Take, as example, a passage from this respectful conservative review and perform such an operation (as I have done):
I can't help feeling that Mr. Sullivan has very badly overestimated the degree to which conservatives have become comfortable with Jews and Jewishness. He is probably right in saying that most conservatives "regard some level of comfort with Jews as a mark of civilized conduct." But I suspect, if personal feelings and experiences are any guide at all, that this level of comfort extends only to the point of being courteous. The picture he draws of conservatives adding cache to their social occasions by inviting Jews may obtain on the Coasts, but seems preposterous as a vision of Middle America.
Or similarly with this passage from a review in Catholic journal First Things:
Conservatives do not fear that legalizing interracial marriage would send whites the message that they are settling for second best.
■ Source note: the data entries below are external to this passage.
@[simp] theorem outer_testLane (d : PerLane Delivery) (s : State) (l : Lane) : (State.testLane d s l).outer = s.outer := by
  dsimp only [State.testLane]
  split <;> rfl

@[simp] theorem outer_goQuiet (s : State) (l : Lane) : (State.goQuiet s l).outer = s.outer := by
  dsimp only [State.goQuiet]
  split <;> simp

@[simp] theorem outer_seeActivity (s : State) (l : Lane) : (State.seeActivity s l).outer = s.outer := by
  dsimp only [State.seeActivity]
  split <;> rfl

/-! ### MemoryPort -/

@[simp] theorem outer_endCapture (s : State) (p : Port) (st : Status) (data : List Byte) : (State.endCapture s p st data).outer = s.outer := by
  cases p <;> (dsimp only [State.endCapture, PortCtl.captureResult, State.port, State.setPort]; split <;> rfl)

@[simp] theorem outer_dropCapture (s : State) (p : Port) : (State.dropCapture s p).outer = s.outer := by
  dsimp only [State.dropCapture]
  split <;> simp

@[simp] theorem outer_dropCaptures (s : State) : (State.dropCaptures s).outer = s.outer := by simp [State.dropCaptures]

@[simp] theorem outer_dropDeadHeads (s : State) : (State.dropDeadHeads s).outer = s.outer := by
  dsimp only [State.dropDeadHeads]
  split <;> rfl

@[simp] theorem outer_emptyStaging (s : State) : (State.emptyStaging s).outer = s.outer := rfl

@[simp] theorem outer_withdrawScanReads (s : State) : (State.withdrawScanReads s).outer = s.outer := rfl

@[simp] theorem outer_grantCapture (s : State) (p : Port) : (State.grantCapture s p).outer = s.outer := by
  dsimp only [State.grantCapture]
  (repeat' split) <;> first | rfl | (simp; done) | (simp; rfl)

@[simp] theorem outer_grantOnce (s : State) : (State.grantOnce s).outer = s.outer := by
  dsimp only [State.grantOnce]
  repeat' split
  all_goals first | rfl | simp

@[simp] theorem outer_arbitrateFor (n : Nat) (s : State) : (State.arbitrateFor n s).outer = s.outer := by
  induction n generalizing s with
  | zero => rfl
  | succ n ih =>
    unfold State.arbitrateFor
    split
    · rw [ih, outer_grantOnce]
    · rfl

@[simp] theorem outer_arbitrate (s : State) : (State.arbitrate s).outer = s.outer := outer_arbitrateFor 3 s

@[simp] theorem outer_retain (s : State) : (State.retain s).outer = s.outer := by simp [State.retain]

@[simp] theorem outer_enterSelfRefresh (s : State) : (State.enterSelfRefresh s).outer = s.outer := by
  dsimp only [State.enterSelfRefresh]
  simp
  rfl

@[simp] theorem outer_checkRest (s : State) : (State.checkRest s).outer = s.outer := by
  dsimp only [State.checkRest]
  split <;> simp

@[simp] theorem outer_settleMemory (s : State) : (State.settleMemory s).outer = s.outer := by simp [State.settleMemory]

@[simp] theorem outer_memoryAwake (s : State) : (State.memoryAwake s).outer = s.outer := rfl

@[simp] theorem outer_finishScanRead (s : State) (r : ScanRead) (addr : Nat) (live : Bool) : (State.finishScanRead s r addr live).outer = s.outer := rfl

@[simp] theorem outer_finishCaptureRead (s : State) (p : Port) (r : CaptureRead) (addr : Nat) (wanted : Bool) : (State.finishCaptureRead s p r addr wanted).outer = s.outer := by
  dsimp only [State.finishCaptureRead]
  (repeat' split) <;> first | rfl | (simp; done) | (simp; rfl)

@[simp] theorem outer_finishRefresh (s : State) : (State.finishRefresh s).outer = s.outer := rfl

/-! ### OverlayUnit -/

@[simp] theorem outer_installOverlay (s : State) (kind : ScanKind) : (State.installOverlay s kind).outer = s.outer := by
  dsimp only [State.installOverlay]
  split <;> rfl

/-! ### ScanUnit -/

@[simp] theorem outer_modScan (s : State) (f : Scan → Scan) : (State.modScan s f).outer = s.outer := rfl

@[simp] theorem outer_reportSlice (s : State) (cls : Option SliceClass) : (State.reportSlice s cls).outer = s.outer := by
  dsimp only [State.reportSlice]
  split <;> rfl

@[simp] theorem outer_askFallback (s : State) (c : Scan) (k : Fin 5) (j : Nat) : (State.askFallback s c k j).1.outer = s.outer := by
  dsimp only [State.askFallback]
  repeat' split
  all_goals first | rfl | simp

@[simp] theorem outer_fetchSlice (s : State) (j : Nat) : (State.fetchSlice s j).outer = s.outer := by
  unfold State.fetchSlice
  split
  · rfl
  · split
    · extract_lets s1 r d s2
      show s2.outer = s.outer
      simp [s2, r, s1]
    · rfl

@[simp] theorem outer_fetchAt (s : State) (y : Nat) : (State.fetchAt s y).outer = s.outer := by
  dsimp only [State.fetchAt]
  split <;> simp

@[simp] theorem outer_missedRead (s : State) (j : Nat) (d : SliceDecision) : (State.missedRead s j d).outer = s.outer := by simp [State.missedRead]

@[simp] theorem outer_baseLine (s : State) (c : Scan) (y : Nat) : (State.baseLine s c y).1.outer = s.outer := by
  dsimp only [State.baseLine]
  repeat' split
  all_goals first | rfl | simp

@[simp] theorem outer_drawNext (s : State) : (State.drawNext s).outer = s.outer := by
  dsimp only [State.drawNext]
  repeat' split
  all_goals first | rfl | simp

@[simp] theorem outer_beginScan (s : State) (kind : ScanKind) (k fallback : Option (Fin 5)) : (State.beginScan s kind k fallback).outer = s.outer := by
  dsimp only [State.beginScan]
  simp
  rfl

@[simp] theorem outer_reportNewScan (s : State) (c : Scan) (k : Fin 5) : (State.reportNewScan s c k).outer = s.outer := by
  unfold State.reportNewScan
  extract_lets part s1 s2
  have h2 : s2.outer = s.outer := by
    simp only [s2]
    split <;> simp [s1]
  split <;> exact h2

@[simp] theorem outer_endScan (s : State) (c : Scan) (ending : ScanEnding) : (State.endScan s c ending).outer = s.outer := by
  dsimp only [State.endScan]
  split <;> rfl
Conservatives are concerned that the more society broadens the definition of "marriage"—and some would argue that the definition has already been stretched to the breaking point—the less seriously it will be taken by everyone.
But this is always the point about bigotry—the fundamental argument is over what counts as fully legitimate examples of the human. And to claim that letting whatever the specific anathematised group in will undermine some fundamental social institution. Precisely because the relevant group is defined as outside the legitimately human (either intrinsically, or through some act of forfeiture), so are not incorporated within the normal, they become unbounded in their projected malefic effect. Not being included within the familiar confines of the normal, any level of corrupting power can and will be projected upon them. So normalising homosexuality will increase adolescent sexual uncertainty (but if both heterosexuality and homosexuality are seen as normal—even if there was such an effect—that is a problem why?). It will weaken marriage because male homosexuals are promiscuous and including them (notably relationship-stable) lesbians would undermine sexual complementarity (and whatever percentage of all 2-3% of them who choose to officially marry will affect the rest how?).

Letting women vote, run for office, own property changed politics and economics. Letting Jews, Catholics, Protestants vote, run for office, changed politics. And there were plenty of voices claiming it was not worth the risk, it would destabilise basic institutions. But, it turned out, not in any way that was genuinely a problem: because they were all, ultimately, just folks. Which is, in the end, Andrew Sullivan’s point about homosexuals.

Indeed, what is most odd about the conservative concerns is gays are already doing those things: so all the alleged problems would come from simply legally recognising what is already happening. Which just emphasises how much the fight is about the notions in folk’s head, about accepting homosexuals as legitimate forms of the human, not the social facts of the case.

It is no small part of the achievement of Virtually Normal that the reaction to it is so revealing.